Show HN: Ham, a fast PHP router/microframework I hacked up last night - antihero
https://github.com/radiosilence/Ham
======
troels
Refreshing with these micro frameworks as a counter movement to the monoliths.
In my opinion PHP is so fragmented library wise, that trying to streamline
everything is a failure - Much better to have a collection of independent
modules that are stitched loosely together. It's of course very much a matter
of taste.

On the technical side, I have come to prefer using straight regular
expressions for routes, rather than a dsl or made-up routing syntax a la
rails. It's a relatively unknown feature of preg, but you can have named
captures, that pretty much gives you all that you need.
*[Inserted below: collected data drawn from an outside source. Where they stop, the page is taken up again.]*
-- ==== Sys2Proof/Machine/Ops.lean ====
section
/-! DEFINITION. The named operations over registers, counters, memory and the tables of the state; the consistency
check that every refused or accepted request ends with. -/

namespace Sys2Proof.Machine

/-! ### Masters -/

/-- Copy number of a master's selectors and check registers, in the order of R10. -/
def masterIdx : Master → Nat
  | .host => 0 | .me0 => 1 | .me1 => 2 | .twin => 3 | .debug => 4

/-- Master code of R401. -/
def masterCode : Master → Nat
  | .host => 0x60 | .me0 => 68 | .me1 => 69 | .twin => 0x62 | .debug => 0x63

/-! ### Registers, fields, counters, events -/

namespace State

/-- Copy `i` of a register. -/
def reg (s : State) (r : Reg) (i : Nat) : Word := SMap.get regResetAt s.regs (r.key i)

/-- Replace copy `i` of a register. -/
def setReg (s : State) (r : Reg) (i : Nat) (v : Word) : State :=
  { s with regs := SMap.set regResetAt s.regs (r.key i) v }

/-- A field of copy `i` of a register. -/
def f (s : State) (x : Fld) (i : Nat) : Nat := bitsOf (s.reg x.reg i).toNat x.lo x.len

/-- A one-bit field. -/
def fb (s : State) (x : Fld) (i : Nat) : Bool := s.f x i != 0

/-- Replace a field. -/
def setF (s : State) (x : Fld) (i v : Nat) : State :=
  s.setReg x.reg i (BitVec.ofNat 32 (putBits (s.reg x.reg i).toNat x.lo x.len v))

/-- Set a one-bit field to a truth value. -/
def setB (s : State) (x : Fld) (i : Nat) (b : Bool) : State := s.setF x i (b2n b)

/-- A counter. -/
def cnt (s : State) (c : Ctr) (i : Nat) : W64 := SMap.get (fun _ => 0) s.cnts (c.key i)

def setCnt (s : State) (c : Ctr) (i : Nat) (v : W64) : State :=
  { s with cnts := SMap.set (fun _ => 0) s.cnts (c.key i) v }

/-- Add to a counter, which stops at all ones (R79, R164). -/
def addCnt (s : State) (c : Ctr) (i n : Nat) : State :=
  s.setCnt c i (BitVec.ofNat 64 (satAdd 64 (s.cnt c i).toNat n))

def inc (s : State) (c : Ctr) (i : Nat) : State := s.addCnt c i 1

/-- Set an event bit; a set bit stays set until software clears it (R9). -/
def raise (s : State) (x : Fld) (i : Nat) : State := s.setF x i 1

def emit (s : State) (o : Out) : State := { s with out := s.out ++ [o] }

/-- HI shadow of a master (R164). -/
def shadowOf (s : State) (m : Nat) : Word := SMap.get (fun _ => 0) s.shadow m

def setShadow (s : State) (m : Nat) (v : Word) : State := { s with shadow := SMap.set (fun _ => 0) s.shadow m v }

/-- `n` free bytes, and the state in which they are used up. -/
def free (s : State) (n : Nat) : List Byte × State :=
  ((List.range n).map fun i => Config.freeByte (s.freeCtr + i), { s with freeCtr := s.freeCtr + n })

/-! ### Tables -/

def port (s : State) (p : Nat) : PortSt := SMap.get (fun _ => PortSt.reset) s.ports p

def setPort (s : State) (p : Nat) (v : PortSt) : State :=
  { s with ports := SMap.set (fun _ => PortSt.reset) s.ports p v }

def chan (s : State) (c : Nat) : Chan := SMap.get (fun _ => Chan.reset) s.chans c

def setChan (s : State) (c : Nat) (v : Chan) : State := { s with chans := SMap.set (fun _ => Chan.reset) s.chans c v }

def link (s : State) (l : Nat) : LinkQ := SMap.get (fun _ => LinkQ.reset) s.links l

def setLink (s : State) (l : Nat) (v : LinkQ) : State :=
  { s with links := SMap.set (fun _ => LinkQ.reset) s.links l v }

def lane (s : State) (l : Nat) : EyeLane := SMap.get (fun _ => EyeLane.reset) s.hlth.lanes l

def setLane (s : State) (l : Nat) (e : EyeLane) : State :=
  { s with hlth := { s.hlth with lanes := SMap.set (fun _ => EyeLane.reset) s.hlth.lanes l e } }

def slice (s : State) (n : Nat) : SliceSt := SMap.get (fun _ => SliceSt.reset) s.slices n

def setSlice (s : State) (n : Nat) (v : SliceSt) : State :=
  { s with slices := SMap.set (fun _ => SliceSt.reset) s.slices n v }

def eng (s : State) (e : Nat) : Eng := SMap.get (fun _ => Eng.reset) s.engs e

def setEng (s : State) (e : Nat) (v : Eng) : State := { s with engs := SMap.set (fun _ => Eng.reset) s.engs e v }

/-- Change an engine. -/
def updEng (s : State) (e : Nat) (f : Eng → Eng) : State := s.setEng e (f (s.eng e))

/-! ### Modes (R480) -/

/-- `GLB_MODE.MODE`. -/
def mode (s : State) : Nat := s.f GLB_MODE.MODE 0

/-- A register block answers in the modes in which its domains run (R535). -/
def blkUp (s : State) (b : Blk) : Bool :=
  match s.mode with
  | 0 | 1 => false
  | 2 | 4 => b == .GLB || b == .PWR || b == .CLK || b == .HLTH || b == .SILO
  | 3 => b == .GLB || b == .PWR || b == .CLK || b == .EVC || b == .HLTH || b == .SILO || b == .SHF
  | 10 => b == .GLB || b == .PWR || b == .CLK || b == .EVC || b == .HLTH || b == .SILO
  | 11 => b == .GLB || b == .HLTH
  | _ => true

end State

def modeDormant : Nat := 0
def modeEscapement : Nat := 1
def modeSelftest : Nat := 2
def modeUnsealed : Nat := 3
def modeLoading : Nat := 4
def modeStandby : Nat := 5
def modeOperational : Nat := 6
def modeShadow : Nat := 7
def modeDrain : Nat := 8
def modeMaintenance : Nat := 9
def modeAlarm : Nat := 10
def modeRetired : Nat := 11

/-- The member holds the SHADOW role, in TWIN-SHADOW or, where it took the role in MAINTENANCE or DRAIN, still in that mode: it
runs no channel (R239). -/
def shadows (s : State) : Bool := s.mode == modeShadow || s.f TWN_STATUS.ROLE 0 == 2

/-! ### Consistency checks (R10, R541, R542) -/

/-- Record a refusal: the last-refusal record, its count and its event (R542). `code` is the master code of R401. -/
def recordRefusal (s : State) (blk code inst reason : Nat) : State :=
  let s := s.setReg .GLB_LASTREF 0 (BitVec.ofNat 32 (blk * 2 ^ 24 + code * 2 ^ 16 + reason))
  let s := s.setReg .GLB_LASTREF_INST 0 (BitVec.ofNat 32 inst)
  let s := s.setReg .GLB_LASTREF_TIME_LO 0 (BitVec.ofNat 32 s.rtc.toNat)
  let s := s.setReg .GLB_LASTREF_TIME_HI 0 (BitVec.ofNat 32 (s.rtc.toNat / 2 ^ 32))
  (s.inc .GLB_REFUSALS 0).raise GLB_EVT.REFUSAL 0

/-- A check of a master ends with an acceptance: BUSY clear, OK set, REASON zero. -/
def acceptCheck (s : State) (chk : Reg) (m : Master) : State := s.setReg chk (masterIdx m) 0x40000000

/-- A check of a master ends with a refusal, which changes nothing but the check register and the record (R10). -/
def refuseCheck (s : State) (chk : Reg) (m : Master) (inst reason : Nat) : State :=
  recordRefusal (s.setReg chk (masterIdx m) (BitVec.ofNat 32 reason)) (chk.info.blk.base / 2 ^ 16 % 256) (masterCode m) inst
    reason

/-- A consistency check: `codes` are the causes that apply; the lowest is reported, and with none the request takes
effect. -/
def checked (s : State) (chk : Reg) (m : Master) (inst : Nat) (codes : List Nat) (effect : State → State) : State :=
  match codes.min? with
  | none => effect (acceptCheck s chk m)
  | some c => refuseCheck s chk m inst c

/-- A cause of refusal, when it applies. -/
def cause (b : Bool) (code : Nat) : List Nat := if b then [code] else []

/-- Software's bits of a register written. -/
def maskedWrite (r : Reg) (v : Word) : Word := v &&& BitVec.ofNat 32 r.info.wmask

/-- A register access does nothing while the block's domain is off: its address is then answered DECERR (R535). -/
def whenUp (s : State) (b : Blk) (effect : State → State) : State := if s.blkUp b then effect s else s

/-- Personalisation string of a random-number instance: node ID and engine number, padded (R216; the padding and the width
of the number are DESIGN CHOICE, log 45). -/
def drbgPers (s : State) (e : Nat) : List Byte := beBytes 8 s.silo.node.toNat ++ [BitVec.ofNat 8 e] ++ zeros 39

/-! ### Selectors (R536) -/

/-- Selector, its error bit and the values that map a window, by block. -/
def selField : SelBlock → Fld × Fld
  | .port => (PORT_SEL.PORT, PORT_SEL_ERR.ERR)
  | .ch => (CH_SEL.CH, CH_SEL_ERR.ERR)
  | .fab => (FAB_LINK_SEL.LINK, FAB_LINK_SEL_ERR.ERR)
  | .eng => (ENG_SEL.ENG, ENG_SEL_ERR.ERR)
  | .mem => (MEM_SEL.CTRL, MEM_SEL_ERR.ERR)
  | .dma => (DMA_SEL.CH, DMA_SEL_ERR.ERR)
  | .hlth => (HLTH_LANE_SEL.LANE, HLTH_LANE_SEL_ERR.ERR)

def selBlk : SelBlock → Blk
  | .port => .PORT | .ch => .CH | .fab => .FAB | .eng => .ENG | .mem => .MEM | .dma => .DMA | .hlth => .HLTH

/-- Lanes and slices 16–31 are fused off on a QM-6400-HA (R2). -/
def State.isHA (s : State) : Bool := s.variant == 3

/-- Selector values that map a window (R70, R122, R249, R288, R410, R442, R529, R536). -/
def selMaps (s : State) (b : SelBlock) (v : Nat) : Bool :=
  match b with
  | .port => v < 64 && !(s.isHA && v % 32 ≥ 16)
  | .ch => v < 16384
  | .fab => v < 34 && !(s.isHA && v ≥ 16 && v < 32)
  | .eng => v < 70 && !(s.isHA && v ≥ 32 && v < 64)
  | .mem => v < 75 && !(s.isHA && ((v ≥ 32 && v < 64) || v == 72))
  | .dma => v < 64
  | .hlth => v < 80 && !(s.isHA && ((v ≥ 16 && v < 32) || (v ≥ 48 && v < 64)))

/-- Window that a master's selector shows, none where the value maps no window. -/
def selected (s : State) (b : SelBlock) (m : Master) : Option Nat :=
  let v := s.f (selField b).1 (masterIdx m)
  if selMaps s b v then some v else none

/-- Run an access to a window on the selected unit; through a value that maps no window it sets the error bit and does
nothing else. -/
def inWindow (s : State) (b : SelBlock) (m : Master) (effect : Nat → State → State) : State :=
  match selected s b m with
  | some i => effect i s
  | none => s.setF (selField b).2 (masterIdx m) 1

/-! ### Protected memory (R388–R401) -/

/-- Key of the flash in the table of regions; it has no controller (R372). -/
def flashRegion : Nat := 80

/-- Contents of an unlisted address of a controller's region: after a zeroisation context memory reads as zero throughout
(R392). -/
def ramDefault (s : State) (k : Nat) : Nat → Byte :=
  if k = 70 then (if s.ctxBlank then zeroByte else ctxByte) else if k = flashRegion then erasedByte else zeroByte

def State.ram (s : State) (k : Nat) : Mem := SMap.get (fun _ => []) s.rams k

def State.setRam (s : State) (k : Nat) (m : Mem) : State := { s with rams := SMap.set (fun _ => []) s.rams k m }

/-- Bytes of a region as its code would give them back, errors apart. -/
def ramBytes (s : State) (k a n : Nat) : List Byte := Mem.bytes (ramDefault s k) (s.ram k) a n

def State.memc (s : State) (k : Nat) : MemCtl := SMap.get (fun _ => MemCtl.reset) s.memCtl k

def State.setMemc (s : State) (k : Nat) (v : MemCtl) : State :=
  { s with memCtl := SMap.set (fun _ => MemCtl.reset) s.memCtl k v }

/-- Errors of a word. -/
def wordErr (s : State) (k word : Nat) : WordErr := SMap.get (fun _ => WordErr.none) s.errs (k + 75 * word)

def setWordErr (s : State) (k word : Nat) (e : WordErr) : State :=
  { s with errs := SMap.set (fun _ => WordErr.none) s.errs (k + 75 * word) e }

/-- Context memory is physical slot `CH_REMAP.SLOT` (R167). -/
def slotOf (s : State) (c : Nat) : Nat := s.f CH_REMAP.SLOT c

end Sys2Proof.Machine
end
For example, here's a
couple of routes from a recent application of mine:

    
    
        $GLOBALS['ROUTES']['~^GET/devices/(?P<device_id>\d+)~'] = "devices/show";
        $GLOBALS['ROUTES']['~^GET/devices~'] = 'devices/index';
    

My front controller is then just a loop over the routes, that will resolve
first match.

For example, a GET request to `/devices/1234` will resolve to the file
`handlers/devices/show.php`, where `device_id` is available as a parameter.

Yes, the syntax is a bit awkward, but it's computationally efficient without a
cache/compilation step and it's a standard language, rather than a proprietary
one.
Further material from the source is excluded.